*What needs to be done*:
Reproduce all of the data that follows, character for character.

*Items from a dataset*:
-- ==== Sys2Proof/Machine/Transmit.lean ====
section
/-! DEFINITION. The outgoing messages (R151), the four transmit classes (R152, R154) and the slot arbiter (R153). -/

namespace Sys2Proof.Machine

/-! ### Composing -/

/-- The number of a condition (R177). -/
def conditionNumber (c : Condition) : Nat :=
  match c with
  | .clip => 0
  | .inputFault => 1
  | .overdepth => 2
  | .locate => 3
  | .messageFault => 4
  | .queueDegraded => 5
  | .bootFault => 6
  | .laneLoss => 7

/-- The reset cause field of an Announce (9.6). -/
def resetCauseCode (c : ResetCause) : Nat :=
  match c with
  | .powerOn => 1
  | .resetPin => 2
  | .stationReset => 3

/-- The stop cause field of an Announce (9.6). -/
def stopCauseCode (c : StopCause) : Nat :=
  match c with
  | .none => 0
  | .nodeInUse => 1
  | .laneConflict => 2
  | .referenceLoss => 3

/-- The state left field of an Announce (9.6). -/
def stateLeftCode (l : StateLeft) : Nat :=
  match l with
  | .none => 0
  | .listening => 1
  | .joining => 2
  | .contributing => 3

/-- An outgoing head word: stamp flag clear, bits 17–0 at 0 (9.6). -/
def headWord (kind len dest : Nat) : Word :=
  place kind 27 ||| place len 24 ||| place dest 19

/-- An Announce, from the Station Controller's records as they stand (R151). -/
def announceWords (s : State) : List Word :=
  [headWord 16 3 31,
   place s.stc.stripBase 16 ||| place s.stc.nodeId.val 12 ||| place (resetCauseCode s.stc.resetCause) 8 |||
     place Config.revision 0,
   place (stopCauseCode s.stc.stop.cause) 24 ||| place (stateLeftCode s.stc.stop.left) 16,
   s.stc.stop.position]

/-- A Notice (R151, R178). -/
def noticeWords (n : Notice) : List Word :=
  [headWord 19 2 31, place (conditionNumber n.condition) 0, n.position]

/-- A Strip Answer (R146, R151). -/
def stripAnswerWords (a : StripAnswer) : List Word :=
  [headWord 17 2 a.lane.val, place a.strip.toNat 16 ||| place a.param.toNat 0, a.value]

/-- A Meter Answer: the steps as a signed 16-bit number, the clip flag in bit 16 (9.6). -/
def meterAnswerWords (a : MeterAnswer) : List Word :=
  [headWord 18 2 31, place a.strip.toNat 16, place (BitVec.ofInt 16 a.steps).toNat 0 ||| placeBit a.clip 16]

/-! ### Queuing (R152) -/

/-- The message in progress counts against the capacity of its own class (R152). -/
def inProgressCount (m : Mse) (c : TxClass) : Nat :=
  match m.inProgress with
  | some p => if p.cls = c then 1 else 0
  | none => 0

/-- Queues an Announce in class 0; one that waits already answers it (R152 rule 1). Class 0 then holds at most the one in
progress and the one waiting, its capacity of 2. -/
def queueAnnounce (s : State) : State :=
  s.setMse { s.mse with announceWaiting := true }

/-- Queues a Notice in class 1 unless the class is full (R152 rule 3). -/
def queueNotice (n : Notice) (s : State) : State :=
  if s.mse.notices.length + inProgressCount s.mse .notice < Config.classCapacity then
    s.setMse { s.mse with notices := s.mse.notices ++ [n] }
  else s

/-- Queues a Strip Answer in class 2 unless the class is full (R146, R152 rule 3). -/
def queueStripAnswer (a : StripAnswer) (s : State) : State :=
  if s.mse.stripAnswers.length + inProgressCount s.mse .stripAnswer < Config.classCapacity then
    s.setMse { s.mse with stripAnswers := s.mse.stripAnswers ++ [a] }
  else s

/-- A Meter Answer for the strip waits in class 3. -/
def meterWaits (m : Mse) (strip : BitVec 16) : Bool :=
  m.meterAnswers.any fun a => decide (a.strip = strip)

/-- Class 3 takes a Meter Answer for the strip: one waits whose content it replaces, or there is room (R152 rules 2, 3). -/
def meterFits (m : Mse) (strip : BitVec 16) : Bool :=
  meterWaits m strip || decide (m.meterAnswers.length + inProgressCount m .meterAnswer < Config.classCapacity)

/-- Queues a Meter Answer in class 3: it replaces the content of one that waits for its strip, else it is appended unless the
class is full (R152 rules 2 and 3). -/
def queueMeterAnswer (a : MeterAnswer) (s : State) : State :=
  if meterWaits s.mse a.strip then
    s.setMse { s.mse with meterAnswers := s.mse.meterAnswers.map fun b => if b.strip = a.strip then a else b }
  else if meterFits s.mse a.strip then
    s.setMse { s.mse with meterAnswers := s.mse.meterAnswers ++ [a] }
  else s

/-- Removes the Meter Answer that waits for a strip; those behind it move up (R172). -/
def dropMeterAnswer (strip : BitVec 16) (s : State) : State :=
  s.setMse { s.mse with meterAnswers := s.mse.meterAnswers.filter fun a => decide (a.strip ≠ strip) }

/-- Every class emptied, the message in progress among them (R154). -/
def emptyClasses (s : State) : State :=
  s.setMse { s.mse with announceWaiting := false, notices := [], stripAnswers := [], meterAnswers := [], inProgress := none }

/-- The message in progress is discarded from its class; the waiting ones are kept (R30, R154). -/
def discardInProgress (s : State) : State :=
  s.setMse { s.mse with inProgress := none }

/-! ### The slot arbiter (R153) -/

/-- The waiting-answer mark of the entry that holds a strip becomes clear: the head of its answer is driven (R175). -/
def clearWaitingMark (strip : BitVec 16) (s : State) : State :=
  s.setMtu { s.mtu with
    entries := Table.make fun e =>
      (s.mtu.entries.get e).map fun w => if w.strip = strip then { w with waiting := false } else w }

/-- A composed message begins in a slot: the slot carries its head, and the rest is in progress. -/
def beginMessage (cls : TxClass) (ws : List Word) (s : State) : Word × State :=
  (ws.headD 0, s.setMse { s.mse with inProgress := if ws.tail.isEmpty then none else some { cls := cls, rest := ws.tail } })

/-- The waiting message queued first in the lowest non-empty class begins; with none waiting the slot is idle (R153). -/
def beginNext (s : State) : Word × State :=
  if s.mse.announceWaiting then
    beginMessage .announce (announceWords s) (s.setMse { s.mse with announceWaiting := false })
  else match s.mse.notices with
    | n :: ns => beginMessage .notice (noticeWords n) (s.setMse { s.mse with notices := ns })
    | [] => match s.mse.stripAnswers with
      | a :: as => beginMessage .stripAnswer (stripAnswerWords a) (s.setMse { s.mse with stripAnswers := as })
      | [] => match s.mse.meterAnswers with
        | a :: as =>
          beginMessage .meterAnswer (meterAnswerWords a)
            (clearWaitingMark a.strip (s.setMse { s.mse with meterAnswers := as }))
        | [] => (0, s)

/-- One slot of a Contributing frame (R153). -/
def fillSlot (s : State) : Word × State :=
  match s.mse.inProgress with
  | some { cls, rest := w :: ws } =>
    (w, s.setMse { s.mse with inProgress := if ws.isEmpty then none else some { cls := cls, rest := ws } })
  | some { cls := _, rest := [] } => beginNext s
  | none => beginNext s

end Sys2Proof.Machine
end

*Solution for this exercise*:
-- ==== Sys2Proof/Machine/Transmit.lean ====
section
/-! DEFINITION. The outgoing messages (R151), the four transmit classes (R152, R154) and the slot arbiter (R153). -/

namespace Sys2Proof.Machine

/-! ### Composing -/

/-- The number of a condition (R177). -/
def conditionNumber (c : Condition) : Nat :=
  match c with
  | .clip => 0
  | .inputFault => 1
  | .overdepth => 2
  | .locate => 3
  | .messageFault => 4
  | .queueDegraded => 5
  | .bootFault => 6
  | .laneLoss => 7

/-- The reset cause field of an Announce (9.6). -/
def resetCauseCode (c : ResetCause) : Nat :=
  match c with
  | .powerOn => 1
  | .resetPin => 2
  | .stationReset => 3

/-- The stop cause field of an Announce (9.6). -/
def stopCauseCode (c : StopCause) : Nat :=
  match c with
  | .none => 0
  | .nodeInUse => 1
  | .laneConflict => 2
  | .referenceLoss => 3

/-- The state left field of an Announce (9.6). -/
def stateLeftCode (l : StateLeft) : Nat :=
  match l with
  | .none => 0
  | .listening => 1
  | .joining => 2
  | .contributing => 3

/-- An outgoing head word: stamp flag clear, bits 17–0 at 0 (9.6). -/
def headWord (kind len dest : Nat) : Word :=
  place kind 27 ||| place len 24 ||| place dest 19

/-- An Announce, from the Station Controller's records as they stand (R151). -/
def announceWords (s : State) : List Word :=
  [headWord 16 3 31,
   place s.stc.stripBase 16 ||| place s.stc.nodeId.val 12 ||| place (resetCauseCode s.stc.resetCause) 8 |||
     place Config.revision 0,
   place (stopCauseCode s.stc.stop.cause) 24 ||| place (stateLeftCode s.stc.stop.left) 16,
   s.stc.stop.position]

/-- A Notice (R151, R178). -/
def noticeWords (n : Notice) : List Word :=
  [headWord 19 2 31, place (conditionNumber n.condition) 0, n.position]

/-- A Strip Answer (R146, R151). -/
def stripAnswerWords (a : StripAnswer) : List Word :=
  [headWord 17 2 a.lane.val, place a.strip.toNat 16 ||| place a.param.toNat 0, a.value]

/-- A Meter Answer: the steps as a signed 16-bit number, the clip flag in bit 16 (9.6). -/
def meterAnswerWords (a : MeterAnswer) : List Word :=
  [headWord 18 2 31, place a.strip.toNat 16, place (BitVec.ofInt 16 a.steps).toNat 0 ||| placeBit a.clip 16]

/-! ### Queuing (R152) -/

/-- The message in progress counts against the capacity of its own class (R152). -/
def inProgressCount (m : Mse) (c : TxClass) : Nat :=
  match m.inProgress with
  | some p => if p.cls = c then 1 else 0
  | none => 0

/-- Queues an Announce in class 0; one that waits already answers it (R152 rule 1). Class 0 then holds at most the one in
progress and the one waiting, its capacity of 2. -/
def queueAnnounce (s : State) : State :=
  s.setMse { s.mse with announceWaiting := true }

/-- Queues a Notice in class 1 unless the class is full (R152 rule 3). -/
def queueNotice (n : Notice) (s : State) : State :=
  if s.mse.notices.length + inProgressCount s.mse .notice < Config.classCapacity then
    s.setMse { s.mse with notices := s.mse.notices ++ [n] }
  else s

/-- Queues a Strip Answer in class 2 unless the class is full (R146, R152 rule 3). -/
def queueStripAnswer (a : StripAnswer) (s : State) : State :=
  if s.mse.stripAnswers.length + inProgressCount s.mse .stripAnswer < Config.classCapacity then
    s.setMse { s.mse with stripAnswers := s.mse.stripAnswers ++ [a] }
  else s

/-- A Meter Answer for the strip waits in class 3. -/
def meterWaits (m : Mse) (strip : BitVec 16) : Bool :=
  m.meterAnswers.any fun a => decide (a.strip = strip)

/-- Class 3 takes a Meter Answer for the strip: one waits whose content it replaces, or there is room (R152 rules 2, 3). -/
def meterFits (m : Mse) (strip : BitVec 16) : Bool :=
  meterWaits m strip || decide (m.meterAnswers.length + inProgressCount m .meterAnswer < Config.classCapacity)

/-- Queues a Meter Answer in class 3: it replaces the content of one that waits for its strip, else it is appended unless the
class is full (R152 rules 2 and 3). -/
def queueMeterAnswer (a : MeterAnswer) (s : State) : State :=
  if meterWaits s.mse a.strip then
    s.setMse { s.mse with meterAnswers := s.mse.meterAnswers.map fun b => if b.strip = a.strip then a else b }
  else if meterFits s.mse a.strip then
    s.setMse { s.mse with meterAnswers := s.mse.meterAnswers ++ [a] }
  else s

/-- Removes the Meter Answer that waits for a strip; those behind it move up (R172). -/
def dropMeterAnswer (strip : BitVec 16) (s : State) : State :=
  s.setMse { s.mse with meterAnswers := s.mse.meterAnswers.filter fun a => decide (a.strip ≠ strip) }

/-- Every class emptied, the message in progress among them (R154). -/
def emptyClasses (s : State) : State :=
  s.setMse { s.mse with announceWaiting := false, notices := [], stripAnswers := [], meterAnswers := [], inProgress := none }

/-- The message in progress is discarded from its class; the waiting ones are kept (R30, R154). -/
def discardInProgress (s : State) : State :=
  s.setMse { s.mse with inProgress := none }

/-! ### The slot arbiter (R153) -/

/-- The waiting-answer mark of the entry that holds a strip becomes clear: the head of its answer is driven (R175). -/
def clearWaitingMark (strip : BitVec 16) (s : State) : State :=
  s.setMtu { s.mtu with
    entries := Table.make fun e =>
      (s.mtu.entries.get e).map fun w => if w.strip = strip then { w with waiting := false } else w }

/-- A composed message begins in a slot: the slot carries its head, and the rest is in progress. -/
def beginMessage (cls : TxClass) (ws : List Word) (s : State) : Word × State :=
  (ws.headD 0, s.setMse { s.mse with inProgress := if ws.tail.isEmpty then none else some { cls := cls, rest := ws.tail } })

/-- The waiting message queued first in the lowest non-empty class begins; with none waiting the slot is idle (R153). -/
def beginNext (s : State) : Word × State :=
  if s.mse.announceWaiting then
    beginMessage .announce (announceWords s) (s.setMse { s.mse with announceWaiting := false })
  else match s.mse.notices with
    | n :: ns => beginMessage .notice (noticeWords n) (s.setMse { s.mse with notices := ns })
    | [] => match s.mse.stripAnswers with
      | a :: as => beginMessage .stripAnswer (stripAnswerWords a) (s.setMse { s.mse with stripAnswers := as })
      | [] => match s.mse.meterAnswers with
        | a :: as =>
          beginMessage .meterAnswer (meterAnswerWords a)
            (clearWaitingMark a.strip (s.setMse { s.mse with meterAnswers := as }))
        | [] => (0, s)

/-- One slot of a Contributing frame (R153). -/
def fillSlot (s : State) : Word × State :=
  match s.mse.inProgress with
  | some { cls, rest := w :: ws } =>
    (w, s.setMse { s.mse with inProgress := if ws.isEmpty then none else some { cls := cls, rest := ws } })
  | some { cls := _, rest := [] } => beginNext s
  | none => beginNext s

end Sys2Proof.Machine
end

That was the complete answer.